Russian envoy killed to sabotage Turkish ties: expert

The assassination of Russia's ambassador to Turkey in 2016 sought to sabotage the normalization of ties between the two countries as well as a cooperation deal struck in 2001, an expert told Anadolu Agency.

On Dec. 19, 2016, Andrei Karlov was killed while speaking at the opening of an art exhibition in Ankara by Mevlut Mert Altintas, an off-duty police officer linked to the Fetullah Terrorist Organization (FETO), the group behind the deadly defeated coup attempt of 2016 in Turkey. The assailant was shot dead in a standoff.
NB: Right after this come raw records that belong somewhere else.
-- ==== Sys2Proof/Machine/Float.lean ====
section
/-!
DEFINITION. IEEE 754 binary32 and binary64 arithmetic on bits: each operation computes the exact result as a fraction
and rounds it once, to nearest with ties to even. R92 states that rounding for the tiles; where a rule of another
chapter names binary64 arithmetic and no rounding, the same one is taken (PRESUMED, IEEE 754's default, log 8).
-/

namespace Sys2Proof.Machine

/-- What a floating-point number is: not a number, an infinity, or (-1)^s * m * 2^e. -/
inductive FVal where
  | nan
  | inf (s : Bool)
  | fin (s : Bool) (m : Nat) (e : Int)
deriving DecidableEq, Repr

/-- A floating-point format: exponent bits and fraction bits. -/
structure FFmt where
  eb : Nat
  mb : Nat
deriving DecidableEq, Repr

/-- binary32 -/
def FFmt.f32 : FFmt := ⟨8, 23⟩
/-- binary64 -/
def FFmt.f64 : FFmt := ⟨11, 52⟩

/-- The exponent of the unit of the subnormal numbers. -/
def FFmt.emin (f : FFmt) : Int := 2 - (2 : Int) ^ (f.eb - 1) - (f.mb : Int)

/-- The number that bits mean. -/
def fdec (f : FFmt) (x : Nat) : FVal :=
  let s := x / 2 ^ (f.eb + f.mb) % 2 == 1
  let e := x / 2 ^ f.mb % 2 ^ f.eb
  let m := x % 2 ^ f.mb
  if e = 2 ^ f.eb - 1 then (if m = 0 then .inf s else .nan)
  else if e = 0 then .fin s m f.emin
  else .fin s (m + 2 ^ f.mb) (f.emin + (e : Int) - 1)

/-- The sign bit of a format, set or not. -/
def fsign (f : FFmt) (s : Bool) : Nat := if s then 2 ^ (f.eb + f.mb) else 0

/-- The bits of an infinity. -/
def finf (f : FFmt) (s : Bool) : Nat := fsign f s + (2 ^ f.eb - 1) * 2 ^ f.mb

/-- floor(log2(n / d)) for n, d > 0. -/
def ilog2Q (n d : Nat) : Int :=
  let e : Int := (Nat.log2 n : Int) - (Nat.log2 d : Int)
  if 0 ≤ e then (if n < d * 2 ^ e.toNat then e - 1 else e)
  else (if n * 2 ^ (-e).toNat < d then e - 1 else e)

/-- n / d to the nearest natural number, ties to even. -/
def divRNE (n d : Nat) : Nat :=
  let q := n / d
  let r := n % d
  if 2 * r > d then q + 1 else if 2 * r = d && q % 2 == 1 then q + 1 else q

/-- The bits of (-1)^s * n / d rounded to the format, to nearest with ties to even (d > 0). -/
def fround (f : FFmt) (s : Bool) (n d : Nat) : Nat :=
  if n = 0 then fsign f s
  else
    let e := ilog2Q n d
    let u : Int := max (e - (f.mb : Int)) f.emin
    let q := if 0 ≤ u then divRNE n (d * 2 ^ u.toNat) else divRNE (n * 2 ^ (-u).toNat) d
    let b := (u - f.emin).toNat * 2 ^ f.mb + q
    if b ≥ (2 ^ f.eb - 1) * 2 ^ f.mb then finf f s else fsign f s + b

/-- The bits of (-1)^s * m * 2^e rounded to the format. -/
def fpack (f : FFmt) (s : Bool) (m : Nat) (e : Int) : Nat :=
  if 0 ≤ e then fround f s (m * 2 ^ e.toNat) 1 else fround f s m (2 ^ (-e).toNat)

/-- A signed whole number times 2^e, rounded; a zero result is positive. -/
def fpackInt (f : FFmt) (z : Int) (e : Int) : Nat := fpack f (z < 0) z.natAbs e

/-- (-1)^s * m as a whole number. -/
def sgn (s : Bool) (m : Nat) : Int := if s then -(m : Int) else (m : Int)

/-- The exact sum of two finite numbers: a whole number and its exponent. -/
def addExact (s1 : Bool) (m1 : Nat) (e1 : Int) (s2 : Bool) (m2 : Nat) (e2 : Int) : Int × Int :=
  let e := min e1 e2
  (sgn s1 m1 * 2 ^ (e1 - e).toNat + sgn s2 m2 * 2 ^ (e2 - e).toNat, e)

/-- The sum, or none where it is not a number. -/
def faddV (f : FFmt) (a b : FVal) : Option Nat :=
  match a, b with
  | .nan, _ => none
  | _, .nan => none
  | .inf s, .inf t => if s = t then some (finf f s) else none
  | .inf s, _ => some (finf f s)
  | _, .inf s => some (finf f s)
  | .fin s1 m1 e1, .fin s2 m2 e2 =>
    let r := addExact s1 m1 e1 s2 m2 e2
    if r.1 = 0 then some (fsign f (s1 && s2)) else some (fpackInt f r.1 r.2)

/-- The product, or none where it is not a number. -/
def fmulV (f : FFmt) (a b : FVal) : Option Nat :=
  match a, b with
  | .nan, _ => none
  | _, .nan => none
  | .inf s, .inf t => some (finf f (s != t))
  | .inf s, .fin t m _ => if m = 0 then none else some (finf f (s != t))
  | .fin t m _, .inf s => if m = 0 then none else some (finf f (s != t))
  | .fin s1 m1 e1, .fin s2 m2 e2 => some (fpack f (s1 != s2) (m1 * m2) (e1 + e2))

/-- The quotient, or none where it is not a number. -/
def fdivV (f : FFmt) (a b : FVal) : Option Nat :=
  match a, b with
  | .nan, _ => none
  | _, .nan => none
  | .inf _, .inf _ => none
  | .inf s, .fin t _ _ => some (finf f (s != t))
  | .fin s _ _, .inf t => some (fsign f (s != t))
  | .fin s1 m1 e1, .fin s2 m2 e2 =>
    if m2 = 0 then (if m1 = 0 then none else some (finf f (s1 != s2)))
    else
      let e := e1 - e2
      if 0 ≤ e then some (fround f (s1 != s2) (m1 * 2 ^ e.toNat) m2)
      else some (fround f (s1 != s2) m1 (m2 * 2 ^ (-e).toNat))

/-- a * b + c with one rounding, or none where it is not a number. -/
def fmaV (f : FFmt) (a b c : FVal) : Option Nat :=
  match a, b, c with
  | .fin s1 m1 e1, .fin s2 m2 e2, .fin s3 m3 e3 =>
    let r := addExact (s1 != s2) (m1 * m2) (e1 + e2) s3 m3 e3
    if r.1 = 0 then some (fsign f ((s1 != s2) && s3)) else some (fpackInt f r.1 r.2)
  | .fin _ _ _, .fin _ _ _, .inf s => some (finf f s)
  | _, _, .nan => none
  | _, _, _ =>
    match fmulV f a b with
    | none => none
    | some p => faddV f (fdec f p) c

/-- Order of two numbers that are not NaN: less. -/
def fltV (a b : FVal) : Bool :=
  match a, b with
  | .nan, _ => false
  | _, .nan => false
  | .inf s, .inf t => s && !t
  | .inf s, .fin _ _ _ => s
  | .fin _ _ _, .inf t => !t
  | .fin s1 m1 e1, .fin s2 m2 e2 =>
    let e := min e1 e2
    decide (sgn s1 m1 * 2 ^ (e1 - e).toNat < sgn s2 m2 * 2 ^ (e2 - e).toNat)

/-- The numbers are equal (zeros of either sign are). -/
def feqV (a b : FVal) : Bool :=
  match a, b with
  | .nan, _ => false
  | _, .nan => false
  | .inf s, .inf t => s == t
  | .inf _, .fin _ _ _ => false
  | .fin _ _ _, .inf _ => false
  | .fin s1 m1 e1, .fin s2 m2 e2 =>
    let e := min e1 e2
    decide (sgn s1 m1 * 2 ^ (e1 - e).toNat = sgn s2 m2 * 2 ^ (e2 - e).toNat)

/-- A NaN of binary32 made from two operands: quiet, its payload free. -/
def nan32 (a b : B32) : B32 := 0x7FC00000#32 ||| (Config.nanPayload32 a b).setWidth 32

/-- A NaN of binary64 made from two operands: quiet, its payload free. -/
def nan64 (a b : B64) : B64 := 0x7FF8000000000000#64 ||| (Config.nanPayload64 a b).setWidth 64

/-! binary32 -/

def F32.val (x : B32) : FVal := fdec .f32 x.toNat
def F32.isNaN (x : B32) : Bool := F32.val x == .nan
def F32.isInf (x : B32) : Bool := match F32.val x with | .inf _ => true | _ => false
def F32.isFin (x : B32) : Bool := match F32.val x with | .fin _ _ _ => true | _ => false
def F32.isZero (x : B32) : Bool := match F32.val x with | .fin _ m _ => m == 0 | _ => false
def F32.isNeg (x : B32) : Bool := x.getLsbD 31
def F32.neg (x : B32) : B32 := x ^^^ 0x80000000#32
def F32.abs (x : B32) : B32 := x &&& 0x7FFFFFFF#32
def F32.ofV (a b : B32) (r : Option Nat) : B32 := match r with | some n => BitVec.ofNat 32 n | none => nan32 a b
def F32.add (a b : B32) : B32 := F32.ofV a b (faddV .f32 (F32.val a) (F32.val b))
def F32.sub (a b : B32) : B32 := F32.ofV a b (faddV .f32 (F32.val a) (F32.val (F32.neg b)))
def F32.mul (a b : B32) : B32 := F32.ofV a b (fmulV .f32 (F32.val a) (F32.val b))
def F32.div (a b : B32) : B32 := F32.ofV a b (fdivV .f32 (F32.val a) (F32.val b))
def F32.fma (a b c : B32) : B32 := F32.ofV a b (fmaV .f32 (F32.val a) (F32.val b) (F32.val c))
def F32.lt (a b : B32) : Bool := fltV (F32.val a) (F32.val b)
def F32.eq (a b : B32) : Bool := feqV (F32.val a) (F32.val b)
def F32.le (a b : B32) : Bool := F32.lt a b || F32.eq a b

/-! binary64 -/

def F64.val (x : B64) : FVal := fdec .f64 x.toNat
def F64.isNaN (x : B64) : Bool := F64.val x == .nan
def F64.isFin (x : B64) : Bool := match F64.val x with | .fin _ _ _ => true | _ => false
def F64.isZero (x : B64) : Bool := match F64.val x with | .fin _ m _ => m == 0 | _ => false
def F64.isNeg (x : B64) : Bool := x.getLsbD 63
def F64.neg (x : B64) : B64 := x ^^^ 0x8000000000000000#64
def F64.abs (x : B64) : B64 := x &&& 0x7FFFFFFFFFFFFFFF#64
def F64.ofV (a b : B64) (r : Option Nat) : B64 := match r with | some n => BitVec.ofNat 64 n | none => nan64 a b
def F64.add (a b : B64) : B64 := F64.ofV a b (faddV .f64 (F64.val a) (F64.val b))
def F64.sub (a b : B64) : B64 := F64.ofV a b (faddV .f64 (F64.val a) (F64.val (F64.neg b)))
def F64.mul (a b : B64) : B64 := F64.ofV a b (fmulV .f64 (F64.val a) (F64.val b))
def F64.div (a b : B64) : B64 := F64.ofV a b (fdivV .f64 (F64.val a) (F64.val b))
def F64.lt (a b : B64) : Bool := fltV (F64.val a) (F64.val b)
def F64.eq (a b : B64) : Bool := feqV (F64.val a) (F64.val b)
def F64.le (a b : B64) : Bool := F64.lt a b || F64.eq a b
def F64.min (a b : B64) : B64 := if F64.lt b a then b else a
def F64.max (a b : B64) : B64 := if F64.lt a b then b else a

/-! conversions -/

/-- A binary32 as the binary64 of the same value. -/
def F64.of32 (x : B32) : B64 :=
  match F32.val x with
  | .nan => 0x7FF8000000000000#64 ||| ((x.setWidth 64 &&& 0x3FFFFF#64) <<< 29)
  | .inf s => BitVec.ofNat 64 (finf .f64 s)
  | .fin s m e => BitVec.ofNat 64 (fpack .f64 s m e)

/-- A binary64 rounded to binary32, to nearest with ties to even. -/
def F32.of64 (x : B64) : B32 :=
  match F64.val x with
  | .nan => 0x7FC00000#32 ||| ((x >>> 29).setWidth 32 &&& 0x3FFFFF#32)
  | .inf s => BitVec.ofNat 32 (finf .f32 s)
  | .fin s m e => BitVec.ofNat 32 (fpack .f32 s m e)

/-- A whole number as binary64. -/
def F64.ofInt (z : Int) : B64 := BitVec.ofNat 64 (fpackInt .f64 z 0)

/-- A fraction n / d as binary64 (d > 0). -/
def F64.ofFrac (n : Int) (d : Nat) : B64 := BitVec.ofNat 64 (fround .f64 (n < 0) n.natAbs d)

/-- A fraction n / d as binary32 (d > 0). -/
def F32.ofFrac (n : Int) (d : Nat) : B32 := BitVec.ofNat 32 (fround .f32 (n < 0) n.natAbs d)

/-- A whole number as binary32. -/
def F32.ofInt (z : Int) : B32 := BitVec.ofNat 32 (fpackInt .f32 z 0)

/-- Zero of binary64. -/
def F64.zero : B64 := 0#64

/-- min(max(x, lo), hi). -/
def F64.clamp (x lo hi : B64) : B64 := F64.min (F64.max x lo) hi

/-! Exact fractions of binary64 values, for rules that take an integer of a real number (R526) and for fits. -/

/-- A fraction: a whole numerator over a positive denominator. -/
structure Frac where
  num : Int
  den : Nat
deriving DecidableEq, Repr

def Frac.ofInt (z : Int) : Frac := ⟨z, 1⟩
def Frac.add (a b : Frac) : Frac := ⟨a.num * b.den + b.num * a.den, a.den * b.den⟩
def Frac.neg (a : Frac) : Frac := ⟨-a.num, a.den⟩
def Frac.sub (a b : Frac) : Frac := Frac.add a (Frac.neg b)
def Frac.mul (a b : Frac) : Frac := ⟨a.num * b.num, a.den * b.den⟩
/-- a / b; 0 where b is 0 (its users test that first). -/
def Frac.div (a b : Frac) : Frac :=
  if b.num = 0 then ⟨0, 1⟩
  else if b.num < 0 then ⟨-a.num * b.den, a.den * b.num.natAbs⟩
  else ⟨a.num * b.den, a.den * b.num.natAbs⟩
def Frac.lt (a b : Frac) : Bool := decide (a.num * b.den < b.num * a.den)
def Frac.le (a b : Frac) : Bool := decide (a.num * b.den ≤ b.num * a.den)
def Frac.isZero (a : Frac) : Bool := a.num == 0
def Frac.abs (a : Frac) : Frac := ⟨a.num.natAbs, a.den⟩
/-- The fraction in lowest terms. -/
def Frac.norm (a : Frac) : Frac :=
  let g := Nat.gcd a.num.natAbs a.den
  if g = 0 then a else ⟨a.num / g, a.den / g⟩
/-- The greatest whole number not above. -/
def Frac.floor (a : Frac) : Int := Int.fdiv a.num a.den
/-- The least whole number not below. -/
def Frac.ceil (a : Frac) : Int := -(Int.fdiv (-a.num) a.den)
/-- The nearest whole number, a half going away from zero (R526). -/
def Frac.round (a : Frac) : Int :=
  let n := (2 * a.num.natAbs + a.den) / (2 * a.den)
  if a.num < 0 then -(n : Int) else n

/-- The exact value of a finite number, 0 for the others. -/
def fracV (v : FVal) : Frac :=
  match v with
  | .fin s m e => if 0 ≤ e then ⟨sgn s m * 2 ^ e.toNat, 1⟩ else ⟨sgn s m, 2 ^ (-e).toNat⟩
  | _ => ⟨0, 1⟩

def F64.frac (x : B64) : Frac := fracV (F64.val x)
def F32.frac (x : B32) : Frac := fracV (F32.val x)
def Frac.to64 (a : Frac) : B64 := F64.ofFrac a.num a.den
def Frac.to32 (a : Frac) : B32 := F32.ofFrac a.num a.den

/-- Flush a subnormal binary32 to zero with its sign (R92). -/
def F32.ftz (x : B32) : B32 := if bits x 23 8 = 0 then x &&& 0x80000000#32 else x

/-- Flush a subnormal binary64 to zero with its sign (R92). -/
def F64.ftz (x : B64) : B64 := if bits x 52 11 = 0 then x &&& 0x8000000000000000#64 else x

/-! ### Power and exponential (R166, R411)

Both are computed in fixed point with 256 fraction bits, to nearest or a neighbour as Config says (log 8). -/

/-- The area hyperbolic tangent of `t` at most 1/3. -/
def atanhFix (t : Nat) : Nat :=
  ((List.range 100).foldl (fun (p : Nat × Nat) k => (p.1 * t / 2 ^ 256 * t / 2 ^ 256, p.2 + p.1 / (2 * k + 1))) (t, 0)).2

def ln2Fix : Nat := 2 * atanhFix (2 ^ 256 / 3)

/-- The natural logarithm of m · 2^e, m positive. -/
def lnFix (m : Nat) (e : Int) : Int :=
  let l := Nat.log2 m
  (e + l) * ln2Fix + 2 * atanhFix ((m - 2 ^ l) * 2 ^ 256 / (m + 2 ^ l))

/-- The binary64 nearest to the exponential of `y`. -/
def expFix (y : Int) : B64 :=
  let k := Int.fdiv y ln2Fix
  let r := (y - k * ln2Fix).toNat
  let m := ((List.range 80).foldl (fun (p : Nat × Nat) i => (p.1 * r / (i + 1) / 2 ^ 256, p.2 + p.1)) (2 ^ 256, 0)).2
  BitVec.ofNat 64 (fpack .f64 false m (k - 256))

/-- A binary64 or a neighbour of it. -/
def F64.near (x : B64) (u : Fin 3) : B64 := 
  if u = 1 ∧ x ≠ 0x7FF0000000000000#64 then x + 1#64 else if u = 2 ∧ x ≠ 0#64 then x - 1#64 else x

/-- x to the power `y`, x positive and `y` between 0 and 1. -/
def F64.pow (x y : B64) : B64 :=
  match F64.val x, F64.val y with
  | .fin _ m e, .fin _ a b =>
    if m = 0 ∨ a = 0 ∨ 0 ≤ b then F64.ofInt 1
    else F64.near (expFix (Int.fdiv (lnFix m e * (a : Int)) ((2 ^ b.natAbs : Nat) : Int))) (Config.powUlp x y)
  | _, _ => x

/-- The exponential; it overflows from 710 up, and is 0 below -746. -/
def F64.exp (x : B64) : B64 :=
  match F64.val x with
  | .nan => F64.ofV x x none
  | .inf s => if s then 0#64 else x
  | .fin s m e =>
    if m = 0 then F64.ofInt 1
    else if F64.le (F64.ofInt 710) x then 0x7FF0000000000000#64
    else if F64.le x (F64.ofInt (-746)) then 0#64
    else
      let f : Int := if 0 ≤ e then (m * 2 ^ e.natAbs * 2 ^ 256 : Nat) else (m * 2 ^ 256 / 2 ^ e.natAbs : Nat)
      F64.near (expFix (if s then -f else f)) (Config.expUlp x)

end Sys2Proof.Machine
end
Mehmet Seyfettin Erol, head of the Ankara Centre for Crisis and Policy Research (ANKASAM), said the assassination of the Russian envoy first aimed to harm the healing of relations between Turkey and Russia, who were going through rough times after the former downed the latter's fighter jet on Nov. 24, 2015.

"The developments observed following the assassination of Russian Ambassador to Ankara Andrei Karlov on Dec. 19, 2016 show that it targeted the 'normalization process' dating to June 27, 2016 and the strategic cooperation implemented under the Eurasia Cooperation Action Plan of 2001," Erol said.

Erol said it was now clear that the FETO terror group and its puppeteers planned this "terrorist act" at a time when bilateral ties between Ankara and Moscow were moving in a positive direction and both countries had put normalization on their national agendas with a view to overcoming the dispute over the downed fighter jet.

He went on to say that the ongoing trial into Karlov's assassination and testimonies pointed to the FETO terror group and how it planned the killing six months prior to the incident in a bid to create hostility between Turkey and Russia.

However, the terror group and its puppeteers failed miserably according to Erol, as both countries now closely cooperate in political efforts aimed at bringing an end to the civil war in Syria.

"The response by Turkey and Russia manifested itself with further and deeper strategic cooperation," he said, adding the Astana process and Sochi summits pioneered by both countries strengthened bilateral ties, foiling the terror group's efforts to undermine the relations.

Notably, both countries also operate together in northern Syria, where YPG/PKK terrorists are supposed to withdraw as part of an agreement with Turkey and Russia regarding the former's establishment of a safe zone in the region.

He went on to argue that the positive atmosphere of Turkish and Russian relations "undoubtedly" led to the emergence of new balances to spoil plans in the Middle East and the Eastern Mediterranean and noted that agreements on the purchase of Russian S-400 advanced missile system also brought a whole new dimension to the countries' ties.

"With this [Karlov] assassination, both counties have once again seen that historical cooperation is inevitable in light of the developments threatening their interests and survival," he said.

"Therefore," he added, "Turkey and Russia did not fall into the trap set with the 'Karlov assassination', which can be referred to as the 'second Nov. 24 provocation', he said, referring to the downing of the Russian warplane.

According to the Ankara Public Prosecutor's indictment, Altintas received the order to assassinate the Russian ambassador from Sahin Sogut, a FETO "covert imam," 10 days before the incident. The indictment stated that Altintas communicated with Sogut -- a former employee of Turkey's Information and Communication Technologies Authority (BTK) -- via social media and e-mail accounts.

Notably, an indictment of 28 defendants was filed shortly after the incident. The defendants were accused of violating the constitutional order, being members of an armed terror group, killing by design and attempting to kill with a terror motivation and the prosecutors sought various punishments for them, including life sentences.

The indictment also pointed out that the killing of the Russian envoy was a provocative action against Turkish and Russian ties.

FETO and its U.S.-based leader Fetullah Gulen orchestrated the defeated coup of July 15, 2016, which left 251 people martyred and nearly 2,200 injured.

Ankara also accuses FETO of being behind a long-running campaign to overthrow the state through the infiltration of Turkish institutions, particularly the military, police and judiciary.